**MATERIAL SHOWN:**
"""
-- ==== Sys2Proof/Tests/Slice0.lean ====
section
/-! SUPPORT. Tests: the checks refuse, words written out from the opcode map decode, the vectors of spec 95_test_vectors.md hold, and
the hypotheses of the statements are met. Expected values are the spec's. -/

namespace Sys2Proof.Tests

open Sys2Proof.Machine

/-! ## Helpers -/

/-- Something read off the next state, where there is one. -/
def after {α : Type} (r : Result) (f : State → α) : Option α :=
  match r with
  | .next t => some (f t)
  | _       => none

/-- The stop a move ends in, where it ends in one. -/
def faultOf : Result → Option Fault
  | .fault f => some f
  | _        => none

/-- The refusal a move ends in, where it ends in one. -/
def refusalOf : Result → Option Refusal
  | .refused f => some f
  | _          => none

/-- The reset state with some registers set. -/
def withRegs (l : List (Reg × Byte)) : State := l.foldl (fun s p => s.setReg p.1 p.2) State.reset

/-- A step from a state whose next word is `op`, with random byte `r`. -/
def run (s : State) (op : Word) (r : Byte) : Result := (s.placeWord op).deliver Config.standard (.step r)

/-- A sprite byte `b` at 0x300, I there, column in V1, row in V2. -/
def spriteAt (b x y : Byte) : State := ((withRegs [(1, x), (2, y)]).setI 0x300).writeMem 0x300 [b]

/-- The state after a result, the reset state where there is none. -/
def stateOf : Result → State
  | .next t => t
  | _       => State.reset

/-- The core waiting at an Fx0A. -/
def waiting : State := { State.reset.placeWord 0xF00A with status := .wait, loadable := false }

/-- The core halted at a return with an empty stack. -/
def halted : State :=
  { State.reset.placeWord 0x00EE with status := .halt, cause := .stackUnderflow, loadable := false }

/-! ## The checks refuse (WellFormed.lean, Memory.wf) -/

theorem test_standard_wf : Config.standard.wf = true ∧ Config.lower.wf = true := by decide
theorem test_loadAddr_refused : (Config.mk 0x300 Config.standard.font).wf = false := by decide
theorem test_font_length_refused : (Config.mk 0x200 (Config.standard.font ++ [0])).wf = false := by decide
theorem test_glyph_five_refused : (Config.mk 0x200 (List.replicate 80 0)).wf = false := by decide
theorem test_image_too_long_refused : Config.standard.imageFits (List.replicate 4 0) = true ∧
    (Config.mk 0xFFE []).imageFits [1, 2, 3] = false := by decide
theorem test_memory_unsorted_refused : Memory.wf [(0x301, 1), (0x300, 1)] = false := by decide
theorem test_memory_redundant_refused : Memory.wf [(0x300, 0)] = false ∧ Memory.wf [(0x000, 0xF0)] = false := by decide
theorem test_memory_beyond_refused : Memory.wf [(4096, 1)] = false := by decide

/-! ## Decoding: a word of every row, bits as R55 gives them -/

theorem test_decode_jumps : decodeTableWord 16 0b0000000011100000 = some .cls ∧
    decodeTableWord 16 0b0000000011101110 = some .ret ∧ decodeTableWord 16 0b0001101010111100 = some (.jp 0xABC) ∧
    decodeTableWord 16 0b0010101010111100 = some (.call 0xABC) ∧ decodeTableWord 16 0b1011101010111100 = some (.jpV0 0xABC) := by
  decide
theorem test_decode_skips : decodeTableWord 16 0b0011101111001101 = some (.seImm 0xB 0xCD) ∧
    decodeTableWord 16 0b0100101111001101 = some (.sneImm 0xB 0xCD) ∧
    decodeTableWord 16 0b0101101111000000 = some (.seReg 0xB 0xC) ∧
    decodeTableWord 16 0b1001101111000000 = some (.sneReg 0xB 0xC) ∧
    decodeTableWord 16 0b1110101110011110 = some (.skp 0xB) ∧ decodeTableWord 16 0b1110101110100001 = some (.sknp 0xB) := by
  decide
theorem test_decode_immediates : decodeTableWord 16 0b0110101111001101 = some (.ldImm 0xB 0xCD) ∧
    decodeTableWord 16 0b0111101111001101 = some (.addImm 0xB 0xCD) ∧
    decodeTableWord 16 0b1100101111001101 = some (.rnd 0xB 0xCD) ∧ decodeTableWord 16 0b1010101010111100 = some (.ldI 0xABC) ∧
    decodeTableWord 16 0b1101101111000101 = some (.drw 0xB 0xC 5) := by decide
theorem test_decode_alu : decodeTableWord 16 0b1000101111000000 = some (.ldReg 0xB 0xC) ∧
    decodeTableWord 16 0b1000101111000001 = some (.orReg 0xB 0xC) ∧
    decodeTableWord 16 0b1000101111000010 = some (.andReg 0xB 0xC) ∧
    decodeTableWord 16 0b1000101111000011 = some (.xorReg 0xB 0xC) ∧
    decodeTableWord 16 0b1000101111000100 = some (.addReg 0xB 0xC) ∧
    decodeTableWord 16 0b1000101111000101 = some (.subReg 0xB 0xC) ∧
    decodeTableWord 16 0b1000101111000110 = some (.shr 0xB 0xC) ∧
    decodeTableWord 16 0b1000101111000111 = some (.subn 0xB 0xC) ∧
    decodeTableWord 16 0b1000101111001110 = some (.shl 0xB 0xC) := by decide
theorem test_decode_misc : decodeTableWord 16 0b1111101100000111 = some (.ldFromDt 0xB) ∧
    decodeTableWord 16 0b1111101100001010 = some (.ldKey 0xB) ∧ decodeTableWord 16 0b1111101100010101 = some (.ldDt 0xB) ∧
    decodeTableWord 16 0b1111101100011000 = some (.ldSt 0xB) ∧ decodeTableWord 16 0b1111101100011110 = some (.addI 0xB) ∧
    decodeTableWord 16 0b1111101100101001 = some (.ldFont 0xB) ∧ decodeTableWord 16 0b1111101100110011 = some (.ldBcd 0xB) ∧
    decodeTableWord 16 0b1111101101010101 = some (.store 0xB) ∧ decodeTableWord 16 0b1111101101100101 = some (.load 0xB) := by
  decide
theorem test_decode_unknown : [0x0000, 0x01E0, 0x0123, 0x5121, 0x8008, 0x800F, 0x9AB1, 0xE1A2, 0xF130, 0xF000, 0xFFFF].all
    (fun w => decodeTableWord 16 w == none) = true := by decide
theorem test_decodeBytes : decodeBytes [0x12, 0x34, 0x56] = .ok (.jp 0x234, [0x56]) ∧ decodeBytes [0x12] = .error .truncated :=
  ⟨rfl, rfl⟩
theorem test_encodeBytes : encodeBytes (.ldImm 0xA 0x07) = [0x6A, 0x07] := by decide

/-! ## Control flow (95_test_vectors.md 2.2) -/

theorem test_jp : after (run State.reset 0x1ABC 0) (·.pc) = some 0x0ABC := by decide
theorem test_call : after (run State.reset 0x2400 0) (fun t => (t.sp, t.stack[1], t.pc)) = some (1, 0x0202, 0x0400) := by decide
theorem test_call_overflow : after (run { State.reset with sp := 15 } 0x2400 0)
    (fun t => (t.status, t.cause.code, t.pc, t.outputs)) = some (.halt, 2, 0x0200, [.fault .stackOverflow 0x0200 0x2400]) := by decide
theorem test_ret : after (exec .ret { (State.reset.push 0x0202) with pc := 0x0400 }) (fun t => (t.pc, t.sp, t.stack[1])) =
    some (0x0202, 0, 0x0202) := by decide
theorem test_ret_underflow : after (run State.reset 0x00EE 0) (fun t => (t.status, t.cause.code, t.pc, t.outputs)) =
    some (.halt, 3, 0x0200, [.fault .stackUnderflow 0x0200 0x00EE]) := by decide
theorem test_seImm : after (run (withRegs [(5, 0x42)]) 0x3542 0) (·.pc) = some 0x0204 ∧
    after (run (withRegs [(5, 0x42)]) 0x3543 0) (·.pc) = some 0x0202 := by decide
theorem test_sneImm : after (run (withRegs [(5, 0x42)]) 0x4542 0) (·.pc) = some 0x0202 ∧
    after (run (withRegs [(5, 0x42)]) 0x4543 0) (·.pc) = some 0x0204 := by decide
theorem test_seReg : after (run (withRegs [(1, 3), (2, 3)]) 0x5120 0) (·.pc) = some 0x0204 ∧
    after (run (withRegs [(1, 3), (2, 4)]) 0x5120 0) (·.pc) = some 0x0202 := by decide
theorem test_sneReg : after (run (withRegs [(1, 3), (2, 4)]) 0x9120 0) (·.pc) = some 0x0204 ∧
    after (run (withRegs [(1, 3), (2, 3)]) 0x9120 0) (·.pc) = some 0x0202 := by decide
theorem test_jpV0 : after (run (withRegs [(0, 0xFF)]) 0xBFFF 0) (·.pc) = some 0x10FE := by decide
theorem test_skip_wraps : after (run (State.reset.jumpTo 0xFFFE) 0x3000 0) (·.pc) = some 0x0002 := by decide

/-! ## ALU (2.3) -/

/-- V1, VF and `pc` after `op` with V1, V2 and VF = 0x77. -/
def alu (op : Word) (a b : Byte) : Option (Byte × Byte × Word) :=
  after (run (withRegs [(1, a), (2, b), (15, 0x77)]) op 0xA5) fun t => (t.reg 1, t.reg 15, t.pc)

theorem test_addReg : alu 0x8124 0xFF 0x01 = some (0x00, 1, 0x202) ∧ alu 0x8124 0x7F 0x80 = some (0xFF, 0, 0x202) := by decide
theorem test_subReg : alu 0x8125 0x03 0x05 = some (0xFE, 0, 0x202) ∧ alu 0x8125 0x05 0x05 = some (0x00, 0, 0x202) ∧
    alu 0x8125 0x05 0x03 = some (0x02, 1, 0x202) := by decide
theorem test_subn : alu 0x8127 0x03 0x05 = some (0x02, 1, 0x202) ∧ alu 0x8127 0xFF 0x00 = some (0x01, 0, 0x202) := by decide
theorem test_shr : alu 0x8126 0xAA 0xFF = some (0x7F, 1, 0x202) ∧ alu 0x8126 0xAA 0x80 = some (0x40, 0, 0x202) := by decide
theorem test_shl : alu 0x812E 0xAA 0x81 = some (0x02, 1, 0x202) ∧ alu 0x812E 0xAA 0x40 = some (0x80, 0, 0x202) := by decide
theorem test_logic : alu 0x8121 0xF0 0x0F = some (0xFF, 0x77, 0x202) ∧ alu 0x8122 0xF0 0x3C = some (0x30, 0x77, 0x202) ∧
    alu 0x8123 0xFF 0x0F = some (0xF0, 0x77, 0x202) := by decide
theorem test_ldReg : alu 0x8120 0x00 0xAB = some (0xAB, 0x77, 0x202) := by decide
theorem test_flag_wins : after (run (withRegs [(15, 0xFF), (2, 1)]) 0x8F24 0) (·.reg 15) = some 1 ∧
    after (run (withRegs [(15, 0x03)]) 0x81F6 0) (fun t => (t.reg 1, t.reg 15)) = some (1, 1) := by decide
theorem test_ldImm : after (run State.reset 0x6AFF 0) (·.reg 0xA) = some 0xFF := by decide
theorem test_addImm : alu 0x7101 0xFF 0 = some (0x00, 0x77, 0x202) := by decide
theorem test_rnd : after (run State.reset 0xC30F 0xA5) (·.reg 3) = some 0x05 := by decide

/-! ## Index and memory (2.4) -/

theorem test_ldI : after (run State.reset 0xA123 0) (·.i) = some 0x0123 := by decide
theorem test_addI : after (run ((withRegs [(2, 1)]).setI 0xFFFF) 0xF21E 0) (·.i) = some 0 := by decide
theorem test_ldFont : after (run (withRegs [(1, 0x1A)]) 0xF129 0) (·.i) = some 0x0032 := by decide
theorem test_ldBcd : after (run ((withRegs [(1, 123)]).setI 0x0FFF) 0xF133 0)
    (fun t => (t.readMem 0xFFF, t.readMem 0, t.readMem 1)) = some (1, 2, 3) := by decide
theorem test_store : after (run ((withRegs [(0, 0xAA), (1, 0xBB)]).setI 0x0FFF) 0xF155 0)
    (fun t => (t.readMem 0xFFF, t.readMem 0, t.readMem 1, t.i)) = some (0xAA, 0xBB, 0x90, 0x0FFF) := by decide
theorem test_blockLoad : after (run (((withRegs [(3, 0x99)]).setI 0x300).writeMem 0x300 [1, 5, 7]) 0xF265 0)
    (fun t => (t.reg 0, t.reg 1, t.reg 2, t.reg 3, t.i)) = some (1, 5, 7, 0x99, 0x300) := by decide
theorem test_write_reset_value_unlists : ((State.reset.writeMem 0x300 [7]).writeMem 0x300 [0]).mem = [] := by decide

/-! ## Display (2.5) -/

theorem test_cls : after (run { spriteAt 0 0 0 with fb := Framebuffer.flipPixel Framebuffer.clear 3 5 } 0x00E0 0)
    (fun t => (Framebuffer.pixel t.fb 3 5, t.draw)) = some (false, true) := by decide
theorem test_drw_clips : after (run (spriteAt 0xFF 62 0) 0xD121 0)
    (fun t => (Framebuffer.pixel t.fb 0 63, Framebuffer.pixel t.fb 0 0, t.reg 15)) = some (true, false, 0) := by decide
theorem test_drw_collides : after (run { spriteAt 0x80 0 32 with fb := Framebuffer.flipPixel Framebuffer.clear 0 0 } 0xD121 0)
    (fun t => (Framebuffer.pixel t.fb 0 0, t.reg 15, t.draw)) = some (false, 1, true) := by decide
theorem test_pixelAt : Framebuffer.pixelAt (Framebuffer.flipPixel Framebuffer.clear 1 2) 66 = true := by decide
"""
**DIRECTIONS:** With the line holding "decodeTableWord 16 0b1111101100101001" as the first and the line holding "after (run (withRegs [(1, 3), (2, 3)]) 0x9120" as the last, set down that range of the entries above exactly, and nothing else.

**COMPLETED TASK:**
    decodeTableWord 16 0b1111101100101001 = some (.ldFont 0xB) ∧ decodeTableWord 16 0b1111101100110011 = some (.ldBcd 0xB) ∧
    decodeTableWord 16 0b1111101101010101 = some (.store 0xB) ∧ decodeTableWord 16 0b1111101101100101 = some (.load 0xB) := by
  decide
theorem test_decode_unknown : [0x0000, 0x01E0, 0x0123, 0x5121, 0x8008, 0x800F, 0x9AB1, 0xE1A2, 0xF130, 0xF000, 0xFFFF].all
    (fun w => decodeTableWord 16 w == none) = true := by decide
theorem test_decodeBytes : decodeBytes [0x12, 0x34, 0x56] = .ok (.jp 0x234, [0x56]) ∧ decodeBytes [0x12] = .error .truncated :=
  ⟨rfl, rfl⟩
theorem test_encodeBytes : encodeBytes (.ldImm 0xA 0x07) = [0x6A, 0x07] := by decide

/-! ## Control flow (95_test_vectors.md 2.2) -/

theorem test_jp : after (run State.reset 0x1ABC 0) (·.pc) = some 0x0ABC := by decide
theorem test_call : after (run State.reset 0x2400 0) (fun t => (t.sp, t.stack[1], t.pc)) = some (1, 0x0202, 0x0400) := by decide
theorem test_call_overflow : after (run { State.reset with sp := 15 } 0x2400 0)
    (fun t => (t.status, t.cause.code, t.pc, t.outputs)) = some (.halt, 2, 0x0200, [.fault .stackOverflow 0x0200 0x2400]) := by decide
theorem test_ret : after (exec .ret { (State.reset.push 0x0202) with pc := 0x0400 }) (fun t => (t.pc, t.sp, t.stack[1])) =
    some (0x0202, 0, 0x0202) := by decide
theorem test_ret_underflow : after (run State.reset 0x00EE 0) (fun t => (t.status, t.cause.code, t.pc, t.outputs)) =
    some (.halt, 3, 0x0200, [.fault .stackUnderflow 0x0200 0x00EE]) := by decide
theorem test_seImm : after (run (withRegs [(5, 0x42)]) 0x3542 0) (·.pc) = some 0x0204 ∧
    after (run (withRegs [(5, 0x42)]) 0x3543 0) (·.pc) = some 0x0202 := by decide
theorem test_sneImm : after (run (withRegs [(5, 0x42)]) 0x4542 0) (·.pc) = some 0x0202 ∧
    after (run (withRegs [(5, 0x42)]) 0x4543 0) (·.pc) = some 0x0204 := by decide
theorem test_seReg : after (run (withRegs [(1, 3), (2, 3)]) 0x5120 0) (·.pc) = some 0x0204 ∧
    after (run (withRegs [(1, 3), (2, 4)]) 0x5120 0) (·.pc) = some 0x0202 := by decide
theorem test_sneReg : after (run (withRegs [(1, 3), (2, 4)]) 0x9120 0) (·.pc) = some 0x0204 ∧
    after (run (withRegs [(1, 3), (2, 3)]) 0x9120 0) (·.pc) = some 0x0202 := by decide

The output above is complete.